═══ Records supplied ═══

-- ==== Sys2Proof/Machine/Printer.lean ====
section
/-! DEFINITION. The Print Unit (chapter 9): the queue, lines and credit, the endings of a job, pauses, the head. -/

namespace Sys2Proof.Machine

/-! ### Jobs -/

/-- PRINT_END outcomes given by the printer station (12.1). -/
inductive Outcome where
  | printed | cancelled | originLost | lineTimeout | duplicate | noJob
deriving DecidableEq, Repr

def Outcome.code : Outcome → Nat
  | .printed => 1
  | .cancelled => 2
  | .originLost => 3
  | .lineTimeout => 4
  | .duplicate => 5
  | .noJob => 6

/-- The Print Unit takes frames at a station strapped PRN, from recorder stations (R147). -/
def printUnitTakes (s : State) (st : Station) : Bool := s.pins.straps.prn && decide (st.val < 8)

/-- A JOB_OPEN, a PRINT_LINE or a JOB_CANCEL as the Print Unit finds it: one it does not take is ignored, whatever its
length (R147, R187). -/
def toPrintUnit (f : RxFrame) (act : State → State) (s : State) : State :=
  if printUnitTakes s f.sender then act s else s

/-- A job is ACTIVE or PAUSED. -/
def Job.isRunning (j : Job) : Bool := j.state != .queued

/-- The job from a station (R148). -/
def jobFrom (s : State) (st : Station) : Option Job := s.printer.queue.find? fun j => j.origin == st

/-- The job that is ACTIVE or PAUSED (R149). -/
def runningJob (s : State) : Option Job := s.printer.queue.find? Job.isRunning

/-- The ACTIVE job. -/
def activeJob (s : State) : Option Job := s.printer.queue.find? fun j => j.state == .active

/-- The job from a station is changed. -/
def modifyJob (st : Station) (f : Job → Job) (s : State) : State :=
  { s with printer := { s.printer with queue := s.printer.queue.map fun j => if j.origin == st then f j else j } }

/-- The line timer runs afresh while a job is ACTIVE with credit outstanding, and is stopped otherwise (R155). -/
def restartLineTimer (s : State) : State :=
  let runs := (activeJob s).any fun j => decide (0 < j.credit)
  { s with printer := { s.printer with lineTimer := if runs then startTimer s 10000 else none } }

/-- A PRINT_END goes to an origin (R148, R150, R157). -/
def sendPrintEnd (st : Station) (number : Nat) (o : Outcome) (s : State) : State :=
  send .printEnd st (u16 number ++ u8 o.code) s

/-! ### Credit (R152) -/

/-- The free room of the running job (R152). -/
def freeRoom (s : State) (j : Job) : Nat := 16 - (j.credit + s.printer.buffer.length)

/-- Credit of the whole free room is granted once it reaches 4 (R152). -/
def testCredit (s : State) : State :=
  match runningJob s with
  | none => s
  | some j =>
    if 4 ≤ freeRoom s j && !j.lastTaken then
      let grant := freeRoom s j
      let s := send .printGo j.origin (u16 j.number ++ u8 grant) s
      restartLineTimer (modifyJob j.origin (fun j => { j with credit := j.credit + grant }) s)
    else s

/-! ### The head (R149, R153, R160 to R163) -/

/-- The head is IDLE and no row is being made. -/
def headIdle (s : State) : Bool := s.printer.head == .idle && s.printer.row.isNone

/-- The head begins a row of the oldest line of the ACTIVE job (R153). -/
def startLineRow (r : Nat) (s : State) : State :=
  match activeJob s, s.printer.buffer with
  | some j, l :: _ =>
    { s with printer := { s.printer with
        head := .printing r, row := some (lineRow j.render s.pins.straps.twoc l r) } }
  | _, _ => s

/-- The head goes on when the printer is ready and no row is being made: with its feed, with the line it is printing, or
with the oldest line of the buffer (R153, R159, R163). -/
def driveHead (s : State) : State :=
  if !s.printer.ready || s.printer.row.isSome then s
  else
    match s.printer.head with
    | .feeding _ => { s with printer := { s.printer with row := some (blankRow true) } }
    | .printing r => startLineRow r s
    | .idle => startLineRow 0 s

/-- The head job is activated when nothing stands against it (R149). -/
def considerActivation (s : State) : State :=
  match s.printer.queue with
  | [] => s
  | j :: _ =>
    if (runningJob s).isNone && s.printer.buffer.isEmpty && headIdle s && s.printer.ready then
      let s := modifyJob j.origin (fun j => { j with state := .active, credit := 16, expected := 1 }) s
      restartLineTimer (send .printGo j.origin (u16 j.number ++ u8 16) s)
    else s

/-- Rows of the feed that follows a job ended while ACTIVE (R157, R163). -/
def feedRows : Nat := 48

/-- The head of a running job that ends: fed when it was ACTIVE, at rest when it was PAUSED (R157). -/
def headAfterEnd (j : Job) : HeadState := if j.state = .active then .feeding feedRows else .idle

/-- A job ends (R157). DESIGN CHOICE: the head of an ACTIVE job reads FEEDING with its 48 rows at once, also while the dot
row in progress of its cut line is completed (log 67, unsafe). -/
def endJob (j : Job) (o : Outcome) (s : State) : State :=
  let s := { s with printer := { s.printer with queue := s.printer.queue.filter fun x => x.origin != j.origin } }
  let s := if j.isRunning then
      driveHead { s with printer := { s.printer with
        buffer := [], lineTimer := none, head := headAfterEnd j } }
    else s
  let s := sendPrintEnd j.origin j.number o s
  let s := if o = .printed then
      { s with printer := { s.printer with jobsPrinted := raise16 s.printer.jobsPrinted 1 } }
    else { s with printer := { s.printer with jobsEnded := raise16 s.printer.jobsEnded 1 } }
  considerActivation s

/-- A line leaves the buffer after its last gap row (R153). -/
def lineLeaves (s : State) : State :=
  match runningJob s, s.printer.buffer with
  | some j, l :: rest =>
    let s := modifyJob j.origin (fun j => { j with printed := j.printed + 1 })
      { s with printer := { s.printer with head := .idle, buffer := rest } }
    if l.last then
      match jobFrom s j.origin with
      | some j => endJob j .printed s
      | none => s
    else driveHead (testCredit s)
  | _, _ => s

/-! ### Pauses (R158) -/

/-- A PRINT_STATE goes to an origin (R158, R159). -/
def sendPrintState (j : Job) (paused : Bool) (s : State) : State :=
  send .printState j.origin (u16 j.number ++ u8 (pausedCode paused)) s

/-- An ACTIVE job enters PAUSED (R158). -/
def pauseActive (s : State) : State :=
  match activeJob s with
  | none => s
  | some j =>
    let s := modifyJob j.origin (fun j => { j with state := .paused }) s
    restartLineTimer (sendPrintState j true s)

/-- The pause that waited for the row in progress: made when the row is completed and the printer is still not ready
(R158, log 57). -/
def pauseUnready (s : State) : State := if s.printer.ready then s else pauseActive s

/-- The printer stops being ready: an ACTIVE job enters PAUSED at once, or when the row in progress is completed; the
head rests after it (R158). -/
def loseReady (s : State) : State :=
  let s := { s with printer := { s.printer with settleTimer := none, ready := false } }
  if s.printer.row.isSome then s else pauseActive s

/-! ### Rows made (R153, R163) -/

/-- Rows of the line being printed, its gap rows included (R153). -/
def lineRows (s : State) : Nat := (s.printer.buffer.head?.elim 16 BufferLine.height) + 2

/-- A row has been made and the paper advanced (R162). -/
def rowMade (s : State) : State :=
  { s with printer := { s.printer with row := none, motorSteps := s.printer.motorSteps + 1 } }

/-- The head goes on after a row of a line (R153). -/
def afterLineRow (s : State) : State :=
  match s.printer.head with
  | .printing r =>
    if r + 1 < lineRows s then driveHead { s with printer := { s.printer with head := .printing (r + 1) } }
    else lineLeaves s
  | .feeding _ => driveHead s
  | .idle => considerActivation s

/-- A row of a line has been made (R153, R158, R162). -/
def lineRowDone (s : State) : State := pauseUnready (afterLineRow (rowMade s))

/-- The head goes on after a feed row (R163). -/
def afterFeedRow (s : State) : State :=
  match s.printer.head with
  | .feeding n =>
    if n ≤ 1 then considerActivation { s with printer := { s.printer with head := .idle } }
    else driveHead { s with printer := { s.printer with head := .feeding (n - 1) } }
  | _ => s

/-- A feed row has been made (R163); no job is ACTIVE during a feed. -/
def feedRowDone (s : State) : State := afterFeedRow (rowMade s)

/-! ### JOB_OPEN, PRINT_LINE, JOB_CANCEL (R148, R150, R154) -/

/-- The job of a JOB_OPEN, as it is appended (R148). -/
def jobOf (f : RxFrame) : Job where
  origin := f.sender
  number := u16At f.payload 1
  kind := byteAt f.payload 3
  render := { bankA := byteAt f.payload 4, bankB := byteAt f.payload 5, cellWidth := byteAt f.payload 6,
              colour := byteAt f.payload 7, energy := byteAt f.payload 8 }
  estimate := u16At f.payload 9
  state := .queued
  credit := 0
  expected := 1
  lastTaken := false
  received := 0
  printed := 0

/-- A JOB_OPEN is appended, or refused DUPLICATE (R148). -/
def takeJobOpen (f : RxFrame) (s : State) : State :=
  if (jobFrom s f.sender).isSome then sendPrintEnd f.sender (u16At f.payload 1) .duplicate s
  else
    let s := { s with printer := { s.printer with queue := s.printer.queue ++ [jobOf f] } }
    considerActivation
      (send .jobQueued f.sender (u16 (u16At f.payload 1) ++ u8 s.printer.queue.length) s)

/-- A line discarded is counted (R150). -/
def discardLine (s : State) : State :=
  { s with printer := { s.printer with linesDiscarded := raise16 s.printer.linesDiscarded 1 } }

/-- The cells of a PRINT_LINE (12.1). -/
def cellsOf : List Byte → List LineCell
  | code :: attr :: rest => LineCell.ofBytes code attr :: cellsOf rest
  | _ => []

/-- Text as cells in font A, black. -/
def plainCells (bs : List Byte) : List LineCell := bs.map fun b => { LineCell.blank with code := b }

/-- The decimal digits of a number, most significant first, with fuel for its length. -/
def digitsFuel : Nat → Nat → List Byte
  | 0, _ => []
  | k + 1, n => (if n < 10 then [] else digitsFuel k (n / 10)) ++ [BitVec.ofNat 8 (48 + n % 10)]

/-- A number in decimal (R142). -/
def digits (n : Nat) : List Byte := digitsFuel 10 n

/-- The codes of a word. -/
def codesOf (w : String) : List Byte := w.toList.map fun c => BitVec.ofNat 8 c.toNat

/-- The marker line of m missing lines (R150). DESIGN CHOICE: its text begins at cell 1, it is of normal height, and no
cell is underlined or inverse (log 68, unsafe). -/
def markerLine (m : Nat) : BufferLine :=
  { cells := plainCells (codesOf "LINES MISSING " ++ digits m), number := none, last := false, double := false }

/-- A line is taken into the buffer, after a marker line when m lines are missing before it (R150 steps 4 and 5,
R151). DESIGN CHOICE: after a line numbered 65535 the expected line is 65536, by step 4's number plus 1, though the
field table gives 1..65535; every later line of the job is then discarded (log 63, unsafe). -/
def takeLine (f : RxFrame) (j : Job) (s : State) : State :=
  let n := u16At f.payload 3
  let m := n - j.expected
  let cells := cellsOf (f.payload.drop 6)
  let line : BufferLine := {
    cells := cells.take j.render.lineCells, number := some n, last := bitAt f.payload 5 0, double := bitAt f.payload 5 1 }
  let marker := if m = 0 then [] else [markerLine m]
  let credit := if line.last then 0 else j.credit - (m + 1)
  let s := { s with printer := { s.printer with
    buffer := s.printer.buffer ++ marker ++ [line]
    linesMissing := raise16 s.printer.linesMissing m
    cellsDropped := raise16 s.printer.cellsDropped (cells.length - j.render.lineCells) } }
  let s := modifyJob j.origin (fun j => { j with
    credit := credit, expected := n + 1, lastTaken := j.lastTaken || line.last, received := j.received + 1 }) s
  driveHead (testCredit (restartLineTimer s))

/-- A PRINT_LINE is judged (R150). -/
def takePrintLine (f : RxFrame) (s : State) : State :=
  match jobFrom s f.sender with
  | none => sendPrintEnd f.sender (u16At f.payload 1) .noJob (discardLine s)
  | some j =>
    let n := u16At f.payload 3
    if j.state = .queued ∨ j.number ≠ u16At f.payload 1 then discardLine s
    else if j.expected ≤ n ∧ n < j.expected + j.credit then takeLine f j s
    else discardLine s

/-- The length of a PRINT_LINE: 6 bytes and 2 per cell (R187). -/
def printLineLength (bs : List Byte) : Bool := decide (6 ≤ bs.length) && bs.length == 6 + 2 * byteAt bs 6

/-- A JOB_CANCEL ends the sender's job that it names (R154). -/
def takeJobCancel (f : RxFrame) (s : State) : State :=
  match jobFrom s f.sender with
  | none => s
  | some j => if j.number = u16At f.payload 1 then endJob j .cancelled s else s

/-- The line timer expires (R155). -/
def lineTimedOut (s : State) : State :=
  let s := { s with printer := { s.printer with lineTimer := none } }
  match activeJob s with
  | some j => endJob j .lineTimeout s
  | none => s

/-- The job from a station that went absent ends ORIGIN_LOST (R156). -/
def originLost (st : Station) (s : State) : State :=
  match jobFrom s st with
  | some j => if s.pins.straps.prn then endJob j .originLost s else s
  | none => s

/-! ### Readiness (R159) -/

/-- Paper is present and the supply NORMAL (R159). -/
def mayPrint (s : State) : Bool := s.pins.straps.prn && s.pins.paper && s.supply.state == .normal

/-- The settle timer starts when paper is present and the supply NORMAL together (R159). -/
def startSettle (s : State) : State :=
  if mayPrint s then { s with printer := { s.printer with settleTimer := startTimer s 500 } } else s

/-- A PAUSED job returns to ACTIVE, its origin is told, and the line timer starts afresh (R159). -/
def resumeJob (j : Job) (s : State) : State :=
  restartLineTimer (sendPrintState j false (modifyJob j.origin (fun j => { j with state := .active }) s))

/-- The settle timer runs out: the printer is ready, a PAUSED job returns to ACTIVE, or the head completes a feed and
the head job may be activated (R159). A job whose pause still waits for its row was never PAUSED, and goes on
(log 57). -/
def settled (s : State) : State :=
  let s := { s with printer := { s.printer with settleTimer := none, ready := true } }
  match runningJob s with
  | some j => driveHead (testCredit (if j.state = .paused then resumeJob j s else s))
  | none => considerActivation (driveHead s)

/-- PAPER_PRESENT (R159): the sensor's level, and at a running printer station the settle timer. -/
def execPaperPresent (s : State) : Host.Outcome State Fault Refusal :=
  let before := s.pins.paper
  let s := { s with pins := { s.pins with paper := true } }
  .next (if s.powered && !before then startSettle s else s)

end Sys2Proof.Machine
end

═══

Aim of the task: Look through the material above and pick out each line holding the word "afterFeedRow".

Written reply:
def afterFeedRow (s : State) : State :=
def feedRowDone (s : State) : State := afterFeedRow (rowMade s)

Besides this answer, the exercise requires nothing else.